Bridge in Powerscourt

I put this bridge as a symbol to bridge the two communities in Ireland.*

Today is the day, The Twelfth of July celebrations Northern Ireland, when the memories from long, long times past are stirred up; mostly in hatred and anger. Yes, it is the day to remember the Battle of the Boyne which took place in 1690. The battle was between the Protestant Prince William of Orange and the Catholic King James II; William of Orange took the victory. Here is a link to the official site of the Battle of the Boyne. Much of the hatred that has had an effect to the present times stems from this very event.

When my daughters were still in the primary education in Ireland, we had this school run with some other parents and one time it was our turn to collect the kids from their homes bringing them all to the school. So, there we are in our thoughts – morning sleepy, you see – when this little girl pipes up and says:

“My mum is a Catholic and my dad is a Protestant.”
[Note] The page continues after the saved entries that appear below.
/-! #### The host, the fabric and ingest -/

/-- A queue of partition 0 with a command at its head whose opcode is given. -/
def commanding (op : Byte) (flags : Byte := 0) : State :=
  { recorded with hcqs := [(0, { base := 2 ^ 20, pi := 1, enabled := true })], sel := [0, 0]
                  mem := recorded.mem ++ (if op = 0 then [] else [(2 ^ 20, op)]) ++ (if flags = 0 then [] else [(2 ^ 20 + 1, flags)]) }

theorem witness_HostCommandsRun :
    (∀ op < 6, commandReady (commanding (BitVec.ofNat 8 op)) 0 0 = true ∧
      cmdOp (command (commanding (BitVec.ofNat 8 op)) (hcq (commanding (BitVec.ofNat 8 op)) 0 0)) = op ∧
      cmdBad (command (commanding (BitVec.ofNat 8 op)) (hcq (commanding (BitVec.ofNat 8 op)) 0 0)) = decide (op = 5)) ∧
    modeOf (commanding 4) .sched (serving (commanding 4) 0) = 0 ∧
    (let s1 := takeCommand (commanding 3) 0 0
     (devAdd s1 (serving s1 0) 0 0 0).isSome = true ∧
     (devAdd (takeCommand { commanding 3 with parts := [] } 0 0) 0 0 0 0).isSome = false ∧
     commandReady { commanding 3 with parts := [] } 0 0 = true) ∧
    addWaits (commanding 3) (serving (commanding 3) 0) 0 (cmdWord0 (command (commanding 3) (hcq (commanding 3) 0 0))) = false ∧
    (let s : State := { commanding 3 with hidden := [{ die := 0, core := none, via := none, w := 9, cap := 0, cells := [(0, 1)] }] }
     commandReady s 0 0 = true ∧ addWaits s (serving s 0) 0 (cmdWord0 (command s (hcq s 0 0))) = true) ∧
    preemptWaits (commanding 4) 0 (cmdWord0 (command (commanding 4) (hcq (commanding 4) 0 0))) = false ∧
    (let s : State := { commanding 4 with pkg := { capmask := capFull, fdue := true }, dies := [(0, { ready := [{ rcd := 0, part := 0 }] })] }
     commandReady s 0 0 = true ∧ preemptWaits s 0 (cmdWord0 (command s (hcq s 0 0))) = true) := by decide +kernel

theorem witness_CommandQueuesMove :
    (let s : State := { hcqs := [(0, { pi := 5, ci := 4, enabled := true })], sel := [0, 0, 20] }
     (hcq s 0 0).enabled = true ∧ (hcq s 0 0).pi.toNat ≤ 20 ∧ 20 ≤ (hcq s 0 0).ci.toNat + (hcq s 0 0).n ∧
     (hcq s 0 0).ci.toNat + (hcq s 0 0).n < 21 ∧ 4 < (hcq s 0 0).pi.toNat) ∧
    (let s : State := { rings := [(0, { base := some 0, pi := 4 })] }
     (tget {} s.rings (ringKey 0 0)).base.isSome = true ∧ (tget {} s.rings (ringKey 0 0)).ci.toNat ≤ 4 ∧
     4 ≤ (tget {} s.rings (ringKey 0 0)).pi.toNat) ∧
    (let s : State := { recorded with hcqs := [(0, { waitctr := some (8, 0) })], sel := [0, 0] }
     (hcq s 0 0).waitctr = some (8, 0) ∧ devRead s (serving s 0) 0 8 8 = some 0 ∧ modeOf s .sched (serving s 0) ≠ 2) := by decide +kernel

theorem witness_HostReachesMemory :
    linkUp recorded 1 = true ∧ bar2Ok recorded 64 8 = true ∧ bar2Ok recorded (2 ^ 39) 1 = false ∧ failingAt recorded 64 8 = false ∧
    hiddenIn recorded 64 8 = false ∧ linkUp State.reset 0 = true := by
  refine ⟨by decide +kernel, by decide +kernel, by decide +kernel, by decide +kernel, by decide +kernel, rfl⟩

theorem witness_PartitionRegistersAreWritten :
    mgBusy {} = false ∧ quotasOpen {} = true ∧ pquotaOk 0x8000000000000000 = true ∧ pobqOk 0x100 = true ∧
    (BitVec.ofNat 64 0x10000).extractLsb' 52 12 = 0 ∧ (BitVec.ofNat 64 0x10000).extractLsb' 0 16 = 0 ∧
    (BitVec.ofNat 64 0x10000).extractLsb' 0 5 = 0 ∧ (BitVec.ofNat 64 0x200000).extractLsb' 52 12 = 0 ∧
    (BitVec.ofNat 64 0x200000).extractLsb' 16 5 = 0 := by decide +kernel

theorem witness_RegistersAndMonitors :
    mgBusy {} = false ∧ mgBusy { recorded with pkg := { recorded.pkg with molt := { step := 5, func := 1 } } } = true ∧
    (List.replicate 48 (0 : Nat)).length = 48 ∧ 4 ≤ 6 ∧ 6 ≤ 16 ∧ 64 = 2 ^ 6 ∧ (∀ e ≤ 16, 65 ≠ 2 ^ e) ∧
    (let s : State := { pkg := { gtime := [(8, 3600000000000)], qreq := true }, sel := [0] }
     s.pkg.agemonAt.toNat + 3600000000000 ≤ (gtime s x0).toNat ∧ s.pkg.qreq = true ∧ mgBusy s = false) := by decide +kernel

/-- The Newts of D0 and of the fabric have taken up a mode table. -/
def moded (v : BitVec 8) : State := { recorded with pkg := { recorded.pkg with taken := [(0, v), (8, v), (9, v)] } }

theorem witness_HostAssistedService :
    (modeOf (moded 0x08) .fault 0 ≠ 0 ∧
      (let e : FbEntry := { cause := 1, kind := 0, key := ⟨0, 0, 12⟩, part := 0, chan := 0, origin := 0, team := 0, gid := 0, count := 1, va := 0, gtime := 0 }
       let s (b : Bool) : State := { moded 0x08 with
         cores := [(0, { groups := [(0, { hmode := !b })] })]
         teams := [(0, { slots := [(0, 0)], groups := 1 })], dies := [(0, { fb := [e] })] }
       (die (s true) 0).joined = [] ∧ deliveryOf (s true) e = .to 0 0 ∧ deliveryOf (s false) e = .waits ∧ (die (s true) 0).fb = [e] ∧ (die (s true) 0).fbTodo = [])) ∧
    hostSched (moded 0x02) 0 = true ∧ recordPart (moded 0x02) 0 (4096 % 2 ^ 52) = some 0 ∧
    hostSched (moded 0x02) (serving (moded 0x02) 0) = true ∧
    (let s : State := { moded 0x02 with parts := [(0, { part recorded 0 with pquota := BitVec.allOnes 64 - 0x200000 })] }
     serving s 0 = 1 ∧ hostSched s 0 = true ∧ recordPart s 0 (4096 % 2 ^ 52) = some 0 ∧ hostSched s (serving s 0) = false) ∧
    (let g : Grid := { lr := {}, src := { rcd := 256, part := 0 } }
     let h : Handover := { core := 0, ticket := 7, rcd := 256, pcore := 0, pslot := 0, part := 0 }
     let s : State := { moded 0x02 with
       grids := [(gridKey 0 256, g)], dies := [(0, { hoq := [h], taken := [(0, { rcd := 256, ticket := 7 })] })] }
     (List.range 8).find? (fun p => recordKnown s p (256 % 2 ^ 52)) = some 0 ∧ preemptWaits s 0 (256 % 2 ^ 52) = false ∧
     (die s 0).hoq.find? (fun h => h.core == 7 * 2 ^ 32 % 2 ^ 10 && h.ticket.toNat == 7 * 2 ^ 32 / 2 ^ 32 % 2 ^ 32) = some h ∧
     (Machine.core s 0).plq.length < 4 ∧ dieOf (0 % 2 ^ 10) = 0 ∧
     ((die s 0).taken.find? (fun x => x.2.rcd == (5 * 2 ^ 56 + 256) % 2 ^ 52)).isSome = true ∧ (5 * 2 ^ 56 + 256) / 2 ^ 56 = 5) := by
  decide +kernel

theorem witness_FabricEvents :
    (modeOf (moded 0x20) .fabric 0 = 2 ∧ (moded 0x20).pkg.fabid = none ∧ portsUp (moded 0x20) = true ∧ modeOf (moded 0) .fabric 0 = 0) ∧
    (∀ p < 18, planeField 0 p < 18) ∧ portsUp { pkg := { capmask := capTadpole } } = false ∧
    (let s : State := { recorded with pkg := { recorded.pkg with seen := [(3, 4, 0, 0)] } }
     s.pkg.seen.find? (fun r => r.1 == 3 && r.2.1 == 4) = some (3, 4, 0, 0) ∧
     s.pkg.seen.find? (fun r => r.1 == 3 && r.2.1 == 5) = none ∧ dramOk s 64 = true ∧ dramOk s 79 = true ∧ failingAt s 64 16 = false) ∧
    (let s : State := { waiting .load (2 * 2 ^ 48 + 2 ^ 39) with pkg := { capmask := capFull, fabid := some 0, gtime := [(0, 2 ^ 24)] } }
     (findAccess s 0 0 11 false 0).map (fun a => (a.stat, a.held, a.kind, timedOut s 0 a.sent (a.elems.map (·.pa)))) =
       some (.ready, false, .load, true)) := by
  decide +kernel

theorem witness_IngestEvents :
    (let bs : List Byte := List.replicate 60 0
     let s : State := { recorded with eth := [(1, { rules := [(2, 0x8000000000000000)] })] }
     portsUp s = true ∧ 60 ≤ bs.length ∧ macControl bs = false ∧ matchRule (eth s 0) bs = none ∧ matchRule (eth s 1) bs = some 2) ∧
    (let f : Frame := { bytes := [], port := 0, rule := 0, ring := 0, arrival := 0, landed := some (64, 0) }
     let s : State := { recorded with eth := [(0, { frames := [f] })], ingest := [(0, { enabled := true })]
                                      pkg := { capmask := capFull, gtime := [(8, 20000)] } }
     (eth s 0).frames = [f] ∧ (iring s f.ring).enabled = true ∧ (0 : BitVec 64).toNat ≤ (gtime s (homeDie (iring s f.ring).rb)).toNat ∧
     (tget 0 (eth s 0).xoff 0).toNat + 20000 ≤ (portTime s 0).toNat) ∧
    mgBusy recorded = false ∧ ringCfgOk recorded 0 524288 262144 0 0 0 0 = true ∧ ruleOk recorded 0 0 = true ∧
    (let s : State := { recorded with ingest := [(0, { enabled := true, paused := true, prio := 3 })] }
     let v : BitVec 64 := 0x800000000000A000
     pausing s 0 3 = true ∧ pausing s 0 5 = false ∧ ruleOk s 0 v = true ∧
     pausing { s with eth := [(0, { rules := [(2, v)] })] } 0 5 = true) := by decide +kernel

/-! #### Time, power and the Newts -/

theorem witness_TimeAdvances :
    (({} : State).pkg.notices = [] ∧ ({} : State).pkg.finishes = [] ∧ ({} : State).ingest = [] ∧ ({} : State).pkg.fdue = false ∧ tickOwes {} = false ∧
      tget 0 ({} : State).pkg.gheld 0 = 0 ∧
      ∀ j < 10, (tget 0 ({} : State).pkg.gtime j).toNat + 2 ≤ (tget 0 ({} : State).pkg.gtime 0).toNat + 2) ∧
    (let e : SkeinEntry := { rcd := 256, part := 0, src := { rcd := 256, part := 0 }, rf := 1, df := 9, st := 0, die := 0, lr := {} }
     let s : State := { pkg := { fdue := true, skein := [e] } }
     s.pkg.fdue = true ∧ deadlineOpen s.pkg = [] ∧ tickOwes s = true ∧ e ∈ s.pkg.skein ∧ releases (s.pkg.frame + 1) e = true) := by
  decide +kernel

theorem witness_PowerEvents :
    (let s : State := { pkg := { climit := 1300, gtime := [(8, 1000000000)] } }
     modeOf s .thermal 0 = 0 ∧ mgBusy s = false ∧ s.pkg.climit < 1450 ∧ s.pkg.power < 6000 ∧ s.pkg.temp < 105 ∧
     s.pkg.coolAt.toNat + 10 ^ 9 ≤ (gtime s x0).toNat) ∧
    modeOf (moded 0x80) .thermal 0 = 2 ∧ dieUp recorded 0 = true ∧ tableOk recorded.pkg (pairsOf []) = true ∧
    tableOk recorded.pkg (pairsOf [1, 2]) = true := by decide +kernel

theorem witness_NewtsAndModes :
    (newtRuns recorded 0 = true ∧ (newt recorded 0).failed = false ∧ recorded.pkg.molt.step = 0 ∧ timeoutDue recorded 0 = false) ∧
    (let s : State := { recorded with pkg := { recorded.pkg with newts := [(0, { failed := true, committed := true })], molt := { step := 5, func := 1 } } }
     newtRuns s 0 = true ∧ (newt s 0).committed = true ∧ moltNewt s.pkg.molt ≠ 0 ∧ timeoutDue s 0 = false) ∧
    (let s : State := { pkg := { capmask := capFull, gtime := [(0, 2 ^ 25 + 1)] } }
     newtRuns s 0 = true ∧ (newt s 0).committed = true ∧ (newt s 0).failed = false ∧ timeoutDue s 0 = true ∧ s.pkg.molt.step < 3 ∧
     (tmax (newt s 0).nhbt (newt s 0).since).toNat + 2 ^ 25 < (gtime s 0).toNat) ∧
    modetabOk (BitVec.ofNat 64 0xAA) = true ∧ modesHeld recorded = false ∧
    modesHeld { recorded with pkg := { recorded.pkg with molt := { step := 5 } } } = true := by decide +kernel

/-- A Molt of the management Newt's image in a step. -/
def molting (k : Nat) (r : Option StateRecord := none) : State :=
  { recorded with pkg := { recorded.pkg with molt := { step := k, func := 1, record := r } } }

theorem witness_MoltSteps :
    (5 / 4 % 4 = 1 ∧ 5 % 4 = 1 ∧ recorded.pkg.moltaddr.toNat % 256 = 0 ∧ moltActive recorded = false ∧ tadpole recorded.pkg = false) ∧
    (0x304 / 4 % 4 = 1 ∧ 0x304 % 4 = 0 ∧ lowestOf (BitVec.ofNat 8 (0x304 / 2 ^ 8)) = some 0 ∧ 0x304 / 16 % 16 = 0) ∧
    (∀ k < 12, (molting k).pkg.molt.step = k ∧ moltNewt (molting k).pkg.molt < 10) ∧
    (newtRuns (molting 9) (moltNewt (molting 9).pkg.molt) = true ∧ (newt (molting 9) (moltNewt (molting 9).pkg.molt)).failed = false ∧
      watchOver (molting 9) = false ∧ (molting 9).pkg.molt.func ≠ 0) ∧
    (watchOver { molting 9 with pkg := { (molting 9).pkg with gtime := [(8, 2 ^ 25 + 1)] } } = true ∧
      lowestOf ({ step := 10, func := 0, dies := 4 } : Molt).dies = some 2) ∧
    (field (molting 4).pkg.molt.image 14 2 ≤ recordSchema (molting 4).pkg.molt ∧
      recordSchema (molting 4).pkg.molt ≤ field (molting 4).pkg.molt.image 16 2) ∧
    (∀ r, (molting 5).pkg.molt.record = some r → r.digest ≠ Sha.hash384 r.body) ∧
    (∃ r : StateRecord, (molting 5 (some r)).pkg.molt.record = some r ∧ r.digest = Sha.hash384 r.body) :=
  ⟨by decide +kernel, by decide, by decide +kernel, by decide +kernel, by decide +kernel, by decide +kernel, fun _ h => (by cases h),
    ⟨1, 255, 0, [], Sha.hash384 []⟩, rfl, (by dsimp only)⟩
And then she is waiting for the response from my girls. But nothing came, because my daughters did not know what it meant to be a Catholic or a Protestant! They had never heard about it before this in their short lives and they did not know what it meant. The event passed uncommented by any of us except for an ‘I see’ from me at the time until later on, when the girls wanted to know ‘What did she mean?’

My in-laws and himself were of Anglo-Irish background deeply rooted in the Protestantism and yet very deeply rooted in their Irishness as well. They were and are first and foremost Irish in their own eyes and thinking. (I will get into this deeper another time.) The Northern Irish Protestants see themselves, normally, first and foremost, as British, and that is where there is this vast gulf between them and the Catholics who see themselves as Irish. There is also an abyss of differences between the Protestants of the North and the South because of the fact that the southern Protestants see themselves to be Irish and the northerners to be British.

These parades and commemorations of things long past on both sides add extra fuel to the volatile situation that at times boils over. The Twelfth of July is the prime example of this; every year we became suddenly aware that the date must upon us, when the South started to get filled with northerners wanting to escape the tension and the hatred stirred up.

Tis for now. Rii xx

* I took the photograph in the Japanese Gardens in the Powerscourt Demesne, Enniskerry, Ireland.